In our report, we recommend that VA take the following four actions:
* expand the verification requirement that facility officials contact
state licensing boards and national certifying organizations to include
all state licenses and national certificates held by practitioners VA
intends to hire and currently employed practitioners,
* expand the query of the Healthcare Integrity and Protection Data Bank
to include all licensed practitioners that VA intends to hire and
periodically query this database for practitioners currently employed
in VA,
* require fingerprint checks for all health care practitioners who were
previously exempted from background investigations and who have direct
patient care access, and:
* conduct oversight to help ensure that facilities comply with all key
screening requirements for practitioners VA intends to hire and
practitioners currently employed by VA.
Mr. Chairman, this concludes my prepared remarks.

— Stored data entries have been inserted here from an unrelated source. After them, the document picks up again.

-- ==== Sys2Proof/Certificates/Slice0/Obligations.lean ====
section
/-! DEFINITION. The statements about the model, in the order of the spec's files. Each docstring names the rule or the
section it formalises; where a clause rests on a choice the spec marks as its own, the statement is a derived one and
says so. -/

open Sys2Proof Sys2Proof.Machine

/-! ### Reset, BEGIN, SETCFG -/

/-- RESET gives the same power-on block from every state and touches no stream (70_reset_and_hazards.md section 1). The
values other than `st` and `rdy` are the spec's own choice (92_eei_decisions.md D5 to D8). -/
def Obligations.ResetGivesPowerOnBlock : Prop :=
  ∀ s : State, exec .reset s = .next { s with
    block :=
      { st := .idle, pend := false, t0 := s.params.t0Reset, bi := 0, bc := 0, acc := 0, W := s.params.wReset,
        F := s.params.fReset, rdy := false, en := false, unit := s.params.unitReset,
        debug := s.params.debugReset } }

/-- The machine after reset: IDLE, no frame ready, no measurement pending, no partial frame, edges not delivered, Celsius,
the debug mode off, F, W and `t0` at the machine's parameters, the modulus 2^32, no event to come (10_state.md section
10). Only `st` and `rdy` are the source's; `pend`, `bi`, `bc`, `acc` and `CFG.EN` at 0 are the spec's own choice (log
entry 4; 92_eei_decisions.md D5, D8), as are the defaults of the parameters (log entries 1 to 3; 00_scope.md R5). -/
def Obligations.MachineAfterReset : Prop :=
  State.reset.block.st = .idle ∧ State.reset.block.rdy = false ∧ State.reset.block.pend = false ∧
    State.reset.block.bi = 0 ∧ State.reset.block.bc = 0 ∧ State.reset.block.acc = 0 ∧
    State.reset.block.en = false ∧ State.reset.block.unit = .celsius ∧ State.reset.block.debug = false ∧
    State.reset.block.F = State.reset.params.fReset ∧ State.reset.block.W = State.reset.params.wReset ∧
    State.reset.block.t0 = State.reset.params.t0Reset ∧ State.reset.params.tsMod = 2 ^ 32 ∧
    State.reset.input = []

/-- BEGIN sets `CFG.EN` and nothing else, whatever is being received, and a second BEGIN changes nothing
(40_edge_capture.md section 1; the spec's own choice D8, D24). -/
def Obligations.BeginSetsOnlyEnable : Prop :=
  ∀ s : State, ∃ t, exec .begin s = .next t ∧ t = { s with block := { s.block with en := true } } ∧
    exec .begin t = .next t

/-- SETCFG writes the unit and the debug bit and nothing else (10_state.md section 7; the spec's own choice D21). -/
def Obligations.SetcfgWritesUnitAndDebug : Prop :=
  ∀ (u : TempUnit) (d : Bool) (s : State),
    exec (.setcfg u d) s = .next { s with block := { s.block with unit := u, debug := d } }

/-! ### Edge capture -/

/-- A falling edge records its timestamp and marks a measurement pending when edges are delivered, and changes nothing
when they are not; no decoding state, no flag of the consumer, no stream is touched (40_edge_capture.md section 2; the
case `CFG.EN = 0` is the spec's own choice D20). -/
def Obligations.FallingEdgeRecordsTimestamp : Prop :=
  ∀ (now : Nat) (s : State),
    (s.block.en = true → exec (.edgeFall now) s = .next { s with block := { s.block with t0 := now, pend := true } }) ∧
    (s.block.en = false → exec (.edgeFall now) s = .next s)

/-- Two falling edges in a row: the second overwrites `t0`, `pend` stays 1, nothing else changes, and the next rising
edge is measured from the later one (40_edge_capture.md R85). That the measured edge clears `pend` and that the
duration is reduced modulo `TS_MOD` are the spec's own choice (log entry 20; D1, D2). -/
def Obligations.SecondFallingEdgeReplacesFirst : Prop :=
  ∀ (n1 n2 d : Nat) (s : State), s.block.en = true → s.block.pend = true → d < s.params.tsMod →
    (n1 + d) % s.params.tsMod = n2 % s.params.tsMod →
    exec (.edgeFall n1) s = .next { s with block := { s.block with t0 := n1 } } ∧
    exec (.edgeRise n2) { s with block := { s.block with t0 := n1 } } =
      .next ({ s with block := { s.block with t0 := n1 } }.commit
        (pulse d { s.block with t0 := n1, pend := false }))

/-- A rising edge with nothing pending, or with edges not delivered, leaves every register as it was, whichever of the
two rows names it; SpuriousEdge is noted only when edges are delivered (40_edge_capture.md R82). The case `CFG.EN = 0`
is the spec's own choice (log entry 22; D20), and that EDGE_RISE covers the ignored case is the model's reading (log
entry 10). -/
def Obligations.SpuriousRisingEdgeIgnored : Prop :=
  ∀ (i : Instr) (now : Nat) (s : State), now < s.params.tsMod → i = .edgeRise now ∨ i = .edgeRiseSpurious now →
    s.block.en = false ∨ s.block.pend = false →
    ∃ t, exec i s = .next t ∧ t.block = s.block ∧ t.params = s.params ∧ t.input = s.input ∧ t.results = s.results ∧
      (s.block.en = true → t.notes = s.notes ++ [.spuriousEdge]) ∧ (s.block.en = false → t.notes = s.notes) ∧
      (s.block.debug = false → t.trace = s.trace)

/-- A measured rising edge clears `pend` and performs exactly the pulse operation its duration selects, the duration
being the one residue below `TS_MOD` that leads from `t0` to `now` (40_edge_capture.md section 3, R83; the reduction
and the clearing are the spec's own choice D1, D2). -/
def Obligations.MeasuredRiseRunsSelectedPulse : Prop :=
  ∀ (now d : Nat) (s : State), s.block.en = true → s.block.pend = true → d < s.params.tsMod →
    (s.block.t0 + d) % s.params.tsMod = now % s.params.tsMod →
    exec (.edgeRise now) s =
      exec (decodePulse s.block.st d) { s with block := { s.block with pend := false } }

/-- A measured rising edge answers a next state from every state in which edges are delivered and a measurement is
pending; its block is the one the classified pulse leaves with `pend` cleared, so `t0` and the control bits are kept;
the parameters, the input and the results are kept (40_edge_capture.md section 3). The clearing of `pend` and the
reduction of the duration are the spec's own choice (log entry 20; D1, D2). -/
def Obligations.MeasuredRiseCompletes : Prop :=
  ∀ (now : Nat) (s : State), s.block.en = true → s.block.pend = true →
    ∃ t, exec (.edgeRise now) s = .next t ∧
      t.block = (pulse (lowDur s.params.tsMod s.block.t0 now) { s.block with pend := false }).block ∧
      t.block.pend = false ∧ t.block.t0 = s.block.t0 ∧
      t.block.en = true ∧ t.block.unit = s.block.unit ∧ t.block.debug = s.block.debug ∧
      t.params = s.params ∧ t.input = s.input ∧ t.results = s.results

/-- A low time of `L` true microseconds from true time `T` is measured as `L mod TS_MOD`, across the wrap as well, and
aliases beyond it (40_edge_capture.md section 4, R84, R86). The measurement modulo `TS_MOD` and the cleared `pend` are
the spec's own choice (log entry 20; D1, D2). -/
def Obligations.LowTimeMeasuredAsResidue : Prop :=
  ∀ (T L : Nat) (s : State), 0 < s.params.tsMod → s.block.en = true →
    ∃ t, exec (.edgeFall (T % s.params.tsMod)) s = .next t ∧
      exec (.edgeRise ((T + L) % s.params.tsMod)) t =
        exec (decodePulse s.block.st (L % s.params.tsMod)) { t with block := { t.block with pend := false } }

/-! ### Pulse classification and framing -/

/-- The duration table: for each decoder state every duration falls in exactly one row (30_encoding.md R61). -/
def Obligations.DurationTable : Prop :=
  ∀ (c : Select) (d : Nat), d < c.tsMod →
    (c.st = .idle →
      (7000 ≤ d ∧ d ≤ 10000 → decode c (.pulse d) = .ok (.pStart d)) ∧
      (d < 7000 ∨ 10000 < d → decode c (.pulse d) = .ok (.pIdleIgnore d))) ∧
    (c.st = .receiving →
      (d < 900 → decode c (.pulse d) = .ok (.pBit0 d)) ∧
      (1200 ≤ d ∧ d ≤ 2000 → decode c (.pulse d) = .ok (.pBit1 d)) ∧
      ((900 ≤ d ∧ d ≤ 1199) ∨ 2001 ≤ d → decode c (.pulse d) = .ok (.pAbort d)))

/-- A start marker in IDLE zeroes the partial frame and enters RECEIVING, whether or not the slot is free, and changes no
other register (41_decoder_fsm.md R92). The exact trace with the debug mode on is the spec's own choice (log entry 27;
D7): one START record. -/
def Obligations.StartMarkerEntersReceiving : Prop :=
  ∀ (d : Nat) (s : State), s.block.st = .idle → 7000 ≤ d → d ≤ 10000 → d < s.params.tsMod →
    exec (.pStart d) s = .next { s with
      block := { s.block with st := .receiving, bi := 0, bc := 0, acc := 0 }
      trace := if s.block.debug then s.trace ++ [.start d] else s.trace }

/-- Any other pulse in IDLE changes no register and no parameter, delivers nothing and is no error (41_decoder_fsm.md
R93). -/
def Obligations.IdlePulseIgnored : Prop :=
  ∀ (d : Nat) (s : State), s.block.st = .idle → d < 7000 ∨ 10000 < d → d < s.params.tsMod →
    ∃ t, exec (.pIdleIgnore d) s = .next t ∧ t.block = s.block ∧ t.params = s.params ∧ t.input = s.input ∧
      t.results = s.results ∧ t.notes = s.notes ∧ (s.block.debug = false → t.trace = s.trace)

I will be pleased to
answer any questions you or other Members of the Subcommittee may have.
Contact and Acknowledgments:
For further information regarding this testimony, please contact
Cynthia A. Bascetta at (202) 512-7101. Mary Ann Curran and Marcia Mann
also contributed to this statement.
FOOTNOTES
[1] U.S. General Accounting Office, VA Health Care: Improved Screening
of Practitioners Would Reduce Risk to Veterans, GAO-04-566 (Washington,
D.C.: Mar. 31, 2004).
[2] Although VA has many employment screening requirements, such as
whether the applicant is a United States citizen, we selected only
those requirements that pertain to patient safety, such as verification
of credentials and background investigations.
[3] State licenses are issued by offices in states, territories,
commonwealths, or the District of Columbia, collectively referred to as
state licensing boards.
[4] Some practitioners may hold both national certificates and state
licenses.
[5] LEIE, a database maintained by the Department of Health and Human
Services' Office of Inspector General, provides information to the
public, health care providers, patients, and others relating to parties
excluded from participation in Medicare, Medicaid, and all federal
health care programs.
[6] Departments and agencies may obtain fingerprints in two ways:
either using paper or using computerized technology, which became
available in 1999. Computerized technology typically produces
fingerprint match results in 2 days.